-- ==== Sys2Proof/Certificates/Slice0/Obligations.lean ====
section
/-! DEFINITION. The statements for the provers, each from the numbered rules of spec/. A next state is written as the
whole state it is, so a statement of a result is the command's frame as well: every field that is not named keeps its
value. Statements about volatile registers speak of `State.upcoming`, and so hold whatever the free values are. -/

open Sys2Proof Sys2Proof.Machine

/-! ### Encoding -/

/-- Decoding an encoded command gives it back, for every operand value (30_encoding.md R97, R103). -/
def Obligations.DecodeOfEncode : Prop := ∀ i : Instr, decode (encode i) = .ok i

/-- A word has one meaning: it is the encoding of the command it decodes to (R98). -/
def Obligations.EncodeOfDecode : Prop := ∀ (w : Word) (i : Instr), decode w = .ok i → encode i = w

/-- A word is a legal command when, and only when, `word & mask == match` holds for a row of the opcode table, that
row has the command's mnemonic, and no two rows cover one word (R98). -/
def Obligations.LegalWordsAreTableRows : Prop :=
  (∀ w : Word, (∃ i, decode w = .ok i) ↔ ∃ row ∈ opcodeRows, row.covers w = true) ∧
    (∀ (w : Word) (i : Instr), decode w = .ok i →
      ∀ row ∈ opcodeRows, row.covers w = true → row.mnemonic = i.mnemonic) ∧
    ∀ (w : Word) (row row' : OpcodeRow), row ∈ opcodeRows → row' ∈ opcodeRows → row.covers w = true →
      row'.covers w = true → row = row'

/-- Words written out in the spec decode as it says (R97, R103; vectors V30-1 to V30-20). -/
def Obligations.SpecWordsDecode : Prop :=
  decode 0x00000000#32 = .ok .nop ∧ decode 0x10000000#32 = .ok .tbegin ∧
    decode 0x1100010B#32 = .ok (.probe true 11#8) ∧ decode 0x1100000B#32 = .ok (.probe false 11#8) ∧
    decode 0x12007FFE#32 = .ok (.ldbl 0x7FFE#16) ∧ decode 0x20000000#32 = .ok .tune ∧
    decode 0x30000003#32 = .ok (.settm 3#8) ∧ decode 0x42000000#32 = .ok .hwrst ∧
    decode 0x50000005#32 = .ok (.clkup 5#8) ∧ decode 0x52000000#32 = .ok .mcaldis ∧
    decode 0x20000001#32 = .error (.reservedBits 0x20#8) ∧ decode 0x30000104#32 = .error (.reservedBits 0x30#8) ∧
    decode 0x53000000#32 = .error (.unusedOpcode 0x53#8)

/-! ### Steps and the host port -/

/-- R218: a word no row of the opcode table covers sets `err` to 3 and `stk_illegal`, and changes nothing else. -/
def Obligations.IllegalWordOutcome : Prop :=
  ∀ (s : State) (w : Word), s.cfg.wf = true → (¬ ∃ row ∈ opcodeRows, row.covers w = true) →
    deliver w s = .next { s with err := .illegalCmd, stkIllegal := true, resultVal := 0, resultFstep := 0 }

/-- R35: a step in which the host writes a legal command word to CMD is the execution of that command, with the move
taken out of the inbox (the model's inbox, log 4). -/
def Obligations.StepRunsDecodedCommand : Prop :=
  ∀ (s : State) (w : Word) (rest : List Move) (i : Instr), s.cfg.wf = true →
    s.inbox = .hostWrite 0x00 4 w :: rest → decode w = .ok i → step s = exec i { s with inbox := rest }

/-- R13, U10: a device whose configuration is not well formed is refused. That every step is refused, the idle step, host
reads and the power-on reset among them, is the model's reading of R13 (DEDUCED, log 17). -/
def Obligations.IllFormedConfigRefused : Prop :=
  ∀ s : State, s.cfg.wf = false →
    step s = .refused .illFormedConfig ∧ ∀ i : Instr, exec i s = .refused .illFormedConfig

/-- R34, R61: reads of CMD and of unmapped offsets return 0, writes anywhere but to CMD are ignored, and an access
that is not 32 bits wide or not aligned is refused. -/
def Obligations.OtherHostAccesses : Prop :=
  ∀ (s : State) (offset width : Nat) (value : Word) (rest : List Move), s.cfg.wf = true →
    (s.inbox = .hostRead offset width :: rest → width = 4 → offset % 4 = 0 → offset = 0 ∨ 0x18 ≤ offset →
      step s = .next { s with inbox := rest, readData := 0 }) ∧
    (s.inbox = .hostWrite offset width value :: rest → width = 4 → offset % 4 = 0 → offset ≠ 0 →
      step s = .next { s with inbox := rest }) ∧
    ((s.inbox = .hostRead offset width :: rest ∨ s.inbox = .hostWrite offset width value :: rest) →
      width ≠ 4 ∨ offset % 4 ≠ 0 → step s = .refused .hostAccess)

/-- R36: what a read of STATUS returns, field by field, and that it changes nothing else; a write of it is ignored. -/
def Obligations.StatusRead : Prop :=
  ∀ (s : State) (rest : List Move), s.cfg.wf = true →
    (s.inbox = .hostRead 0x04 4 :: rest →
      ∃ v : Word, step s = .next { s with inbox := rest, readData := v } ∧
        v.extractLsb' 0 4 = s.err.code ∧ v.extractLsb' 4 2 = s.driftEv.code ∧
        v.getLsbD 6 = s.stkTimeout ∧ v.getLsbD 7 = s.stkIllegal ∧ v.getLsbD 8 = s.tuningActive ∧
        v.getLsbD 9 = s.needsAdjust ∧ v.getLsbD 10 = s.mcalActive ∧ v.getLsbD 11 = false ∧
        v.extractLsb' 12 2 = s.timing.code ∧ v.extractLsb' 14 2 = 0#2 ∧ v.extractLsb' 16 8 = s.tapSet ∧
        v.extractLsb' 24 8 = 0#8) ∧
    ∀ value, s.inbox = .hostWrite 0x04 4 value :: rest → step s = .next { s with inbox := rest }

/-- R37, R38, R39: what reads of RESULT, WINDOW and BITMAP return, field by field, and that they change nothing
else; a write of one of them is ignored. -/
def Obligations.ResultWindowBitmapReads : Prop :=
  ∀ (s : State) (rest : List Move), s.cfg.wf = true →
    (s.inbox = .hostRead 0x08 4 :: rest →
      ∃ v : Word, step s = .next { s with inbox := rest, readData := v } ∧
        v.extractLsb' 0 8 = s.resultVal ∧ v.extractLsb' 8 8 = s.resultFstep ∧ v.extractLsb' 16 16 = 0#16) ∧
    (s.inbox = .hostRead 0x0C 4 :: rest →
      ∃ v : Word, step s = .next { s with inbox := rest, readData := v } ∧
        v.extractLsb' 0 8 = s.winStart ∧ v.extractLsb' 8 8 = s.winEnd ∧ v.extractLsb' 16 8 = s.winLen ∧
        v.extractLsb' 24 7 = 0#7 ∧ v.getLsbD 31 = s.winValid) ∧
    (s.inbox = .hostRead 0x10 4 :: rest → step s = .next { s with inbox := rest, readData := s.bitmap }) ∧
    ∀ offset value, offset ∈ [0x08, 0x0C, 0x10] → s.inbox = .hostWrite offset 4 value :: rest →
      step s = .next { s with inbox := rest }

/-- R40: what a read of CFG returns, field by field. -/
def Obligations.CfgRead : Prop :=
  ∀ (s : State) (rest : List Move), s.cfg.wf = true → s.inbox = .hostRead 0x14 4 :: rest →
    ∃ v : Word, step s = .next { s with inbox := rest, readData := v } ∧
      (v.extractLsb' 0 5).toNat = s.cfg.n ∧ v.extractLsb' 5 3 = 0#3 ∧ v.getLsbD 8 = s.cfg.fourTapHs400 ∧
      v.getLsbD 9 = s.cfg.hs400Disabled ∧ v.getLsbD 10 = s.cfg.dtranendAltBit ∧ v.getLsbD 11 = s.cfg.manualCalib ∧
      (v.extractLsb' 12 2).toNat = s.cfg.calibOffset ∧ v.getLsbD 14 = s.cfg.calibTable.isSome ∧
      (v.extractLsb' 15 1).toNat = s.cfg.portVariant.val ∧ v.getLsbD 16 = s.cfg.capBusyBit ∧
      v.getLsbD 17 = s.cfg.capHs400Autocorr ∧ v.getLsbD 18 = s.cfg.capHs400DataTracking ∧
      v.getLsbD 19 = s.cfg.tuningEnabled ∧ v.getLsbD 20 = s.cfg.hs400FourTapCheck ∧ v.extractLsb' 21 11 = 0#11

/-! ### Reset, idling, and the collaborators -/

/-- R58, R240: the device of ANY configuration right after the power-on reset. `State.reset` is the device of the
model's own choice of configuration (DESIGN CHOICE, log 1). -/
def Obligations.ResetState : Prop :=
  (∀ c : Config, (State.resetWith c).cfg = c ∧ (State.resetWith c).trace = [] ∧
    (State.resetWith c).powerOn = State.resetWith c ∧ statusWord (State.resetWith c) = 0 ∧
    resultWord (State.resetWith c) = 0 ∧ windowWord (State.resetWith c) = 0 ∧ bitmapWord (State.resetWith c) = 0) ∧
  State.reset = State.resetWith Config.fixture

/-- R240, R241: the power-on reset, at any time between commands, puts every element of the state tuple at zero, the
sticky bits too, touches no target register and not the configuration, and makes no bus transaction. -/
def Obligations.PowerOnReset : Prop :=
  ∀ (s : State) (rest : List Move), s.cfg.wf = true → s.inbox = .powerOn :: rest →
    step s = .next
      { bitmap := 0, tapSet := 0, timing := .other, tuningActive := false, needsAdjust := false, mcalActive := false
        err := .ok, driftEv := .noError, stkTimeout := false, stkIllegal := false, resultVal := 0, resultFstep := 0
        winStart := 0, winEnd := 0, winLen := 0, winValid := false
        cfg := s.cfg, store := s.store, sources := s.sources, trace := s.trace, inbox := rest
        readData := s.readData }

/-- R257: with nothing to do TWS performs no bus access and changes no state. -/
def Obligations.IdleChangesNothing : Prop :=
  ∀ s : State, s.cfg.wf = true → s.inbox = [] → step s = .next s

/-- R69, R74: between commands a collaborator's write of a plain register is what later reads return, its read returns
what the register holds or, for a volatile one, the next draw; neither is an event of TWS. That a collaborator's write of
a volatile register changes nothing in the state is the model's reading (DEDUCED, log 8). -/
def Obligations.CollaboratorAccess : Prop :=
  ∀ (s : State) (rest : List Move), s.cfg.wf = true →
    (∀ (r : PlainReg) (v : Word), s.inbox = .busWrite (.plain r) v :: rest →
      ∃ m : Store, step s = .next { s with inbox := rest, store := m } ∧ m.get r = v ∧
        ∀ q, q ≠ r → m.get q = s.store.get q) ∧
    (∀ (r : VolatileReg) (v : Word), s.inbox = .busWrite (.volatile r) v :: rest →
      step s = .next { s with inbox := rest }) ∧
    (∀ r : PlainReg, s.inbox = .busRead (.plain r) :: rest →
      step s = .next { s with inbox := rest, readData := s.store.get r }) ∧
    ∀ r : VolatileReg, s.inbox = .busRead (.volatile r) :: rest →
      ∃ t : State, step s = .next { t with readData := s.upcoming r 0 } ∧
        t = { s with inbox := rest, sources := t.sources } ∧ (∀ j, t.upcoming r j = s.upcoming r (j + 1)) ∧
        ∀ q, q ≠ r → ∀ j, t.upcoming q j = s.upcoming q j

/-- R62: distinct registers have distinct addresses, for every well-formed configuration; `PLAT_CTRL` has none. -/
def Obligations.AddressesDistinct : Prop :=
  ∀ c : Config, c.wf = true →
    (∀ (r q : Target) (a : Nat), c.addr r = some a → c.addr q = some a → r = q) ∧
      ∀ r : Target, c.addr r = none ↔ r = .plain .platCtrl

/-! ### NOP and the probe bitmap -/

/-- R116: NOP, the all-zero word, writes the reporting state and nothing else. -/
def Obligations.NopResult : Prop :=
  decode 0x00000000#32 = .ok .nop ∧
    ∀ s : State, s.cfg.wf = true → exec .nop s = .next { s with err := .ok, resultVal := 0, resultFstep := 0 }

/-- R141: TBEGIN empties the bitmap and the window copy and opens the cycle; `tap_set` stays; it is accepted whatever
`tuning_enabled` and `tuning_active` are. -/
def Obligations.TbeginResult : Prop :=
  decode 0x10000000#32 = .ok .tbegin ∧
  ∀ s : State, s.cfg.wf = true →
    exec .tbegin s = .next { s with
      bitmap := 0, tuningActive := true, winStart := 0, winEnd := 0, winLen := 0, winValid := false
      err := .ok, resultVal := 0, resultFstep := 0 }

/-- R142: PROBE, its word, and what it does: it writes its bit where `idx < 2N` and is a bad operand otherwise, the
bitmap unchanged. -/
def Obligations.ProbeResult : Prop :=
  ∀ (s : State) (p : Bool) (idx : BitVec 8), s.cfg.wf = true →
    decode (0x11000000#32 ||| (BitVec.ofBool p).setWidth 32 <<< 8 ||| idx.setWidth 32) = .ok (.probe p idx) ∧
    (idx.toNat < 2 * s.cfg.n →
      ∃ b : Word, exec (.probe p idx) s = .next { s with
          bitmap := b, err := .ok, resultVal := 0, resultFstep := 0 } ∧
        ∀ j, j < 32 → b.getLsbD j = if j = idx.toNat then p else s.bitmap.getLsbD j) ∧
    (2 * s.cfg.n ≤ idx.toNat →
      exec (.probe p idx) s = .next { s with
        err := .badOperand, stkIllegal := true, resultVal := 0, resultFstep := 0 })

/-- R143: LDBL, its word, and what it does: it writes the indices below 16 and below `2N`. -/
def Obligations.LdblResult : Prop :=
  ∀ (s : State) (imm16 : BitVec 16), s.cfg.wf = true →
    decode (0x12000000#32 ||| imm16.setWidth 32) = .ok (.ldbl imm16) ∧
    ∃ b : Word, exec (.ldbl imm16) s = .next { s with
        bitmap := b, err := .ok, resultVal := 0, resultFstep := 0 } ∧
      ∀ j, j < 32 → b.getLsbD j = if j < 16 ∧ j < 2 * s.cfg.n then imm16.getLsbD j else s.bitmap.getLsbD j

/-- R144: LDBH, its word, and what it does: it writes the indices from 16 up and below `2N`, so for `N <= 8` it changes
nothing. -/
def Obligations.LdbhResult : Prop :=
  ∀ (s : State) (imm16 : BitVec 16), s.cfg.wf = true →
    decode (0x13000000#32 ||| imm16.setWidth 32) = .ok (.ldbh imm16) ∧
    ∃ b : Word, exec (.ldbh imm16) s = .next { s with
        bitmap := b, err := .ok, resultVal := 0, resultFstep := 0 } ∧
      (∀ j, j < 32 →
        b.getLsbD j = if 16 ≤ j ∧ j < 2 * s.cfg.n then imm16.getLsbD (j - 16) else s.bitmap.getLsbD j) ∧
      (s.cfg.n ≤ 8 → b = s.bitmap)

/-- R102: the two commands `LDBM imm32` stands for load the whole bitmap; the bits from `2N` up stay. -/
def Obligations.LdbmLoadsBitmap : Prop :=
  ∀ (s : State) (imm32 : Word), s.cfg.wf = true →
    ∃ (lo hi : Instr) (t u : State), expandLdbm imm32 = [lo, hi] ∧ exec lo s = .next t ∧ exec hi t = .next u ∧
      ∀ j, j < 32 → u.bitmap.getLsbD j = if j < 2 * s.cfg.n then imm32.getLsbD j else s.bitmap.getLsbD j

/-! ### The window selector -/

/-- R150: Merge keeps a pair of bits only where both are set, leaves the bits past `2N` alone, is idempotent, and never
sets a bit. -/
def Obligations.MergeConfirmsPairs : Prop :=
  ∀ (n : Nat) (b : Word), 1 ≤ n → n ≤ 16 →
    (∀ i, i < n → (merge n b).getLsbD i = (b.getLsbD i && b.getLsbD (i + n)) ∧
      (merge n b).getLsbD (i + n) = (b.getLsbD i && b.getLsbD (i + n))) ∧
    (∀ j, 2 * n ≤ j → (merge n b).getLsbD j = b.getLsbD j) ∧
    merge n (merge n b) = merge n b ∧
    ∀ j, (merge n b).getLsbD j = true → b.getLsbD j = true

/-- R151: the scan returns `(0, 0, 0)` where no bit is set; otherwise a maximal run, no run is longer, and every run as
long starts no earlier. -/
def Obligations.LongestRunEarliest : Prop :=
  ∀ (n : Nat) (m : Word),
    ((∀ j, j < 2 * n → m.getLsbD j = false) → longestRun n m = ⟨0, 0, 0⟩) ∧
    (0 < (longestRun n m).len →
      MaximalRun m (2 * n) (longestRun n m).start (longestRun n m).last ∧
      (longestRun n m).len = (longestRun n m).last - (longestRun n m).start + 1) ∧
    ∀ first last, RunAt m (2 * n) first last →
      last - first + 1 ≤ (longestRun n m).len ∧
      (last - first + 1 = (longestRun n m).len → (longestRun n m).start ≤ first)

/-- R156 (e): in a merged bitmap the selected run starts below `N`, and its length is `2N` or at most `N - 1`. -/
def Obligations.MergedWindowBounds : Prop :=
  ∀ (n : Nat) (b : Word), 1 ≤ n → n ≤ 16 → 0 < (longestRun n (merge n b)).len →
    (longestRun n (merge n b)).start < n ∧
      ((longestRun n (merge n b)).len = 2 * n ∨ (longestRun n (merge n b)).len ≤ n - 1)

■ **Required action**:
Each line that holds the string "busRead" is to be copied from the entries above.

■ **Answer to the problem**:
    (∀ r : PlainReg, s.inbox = .busRead (.plain r) :: rest →
    ∀ r : VolatileReg, s.inbox = .busRead (.volatile r) :: rest →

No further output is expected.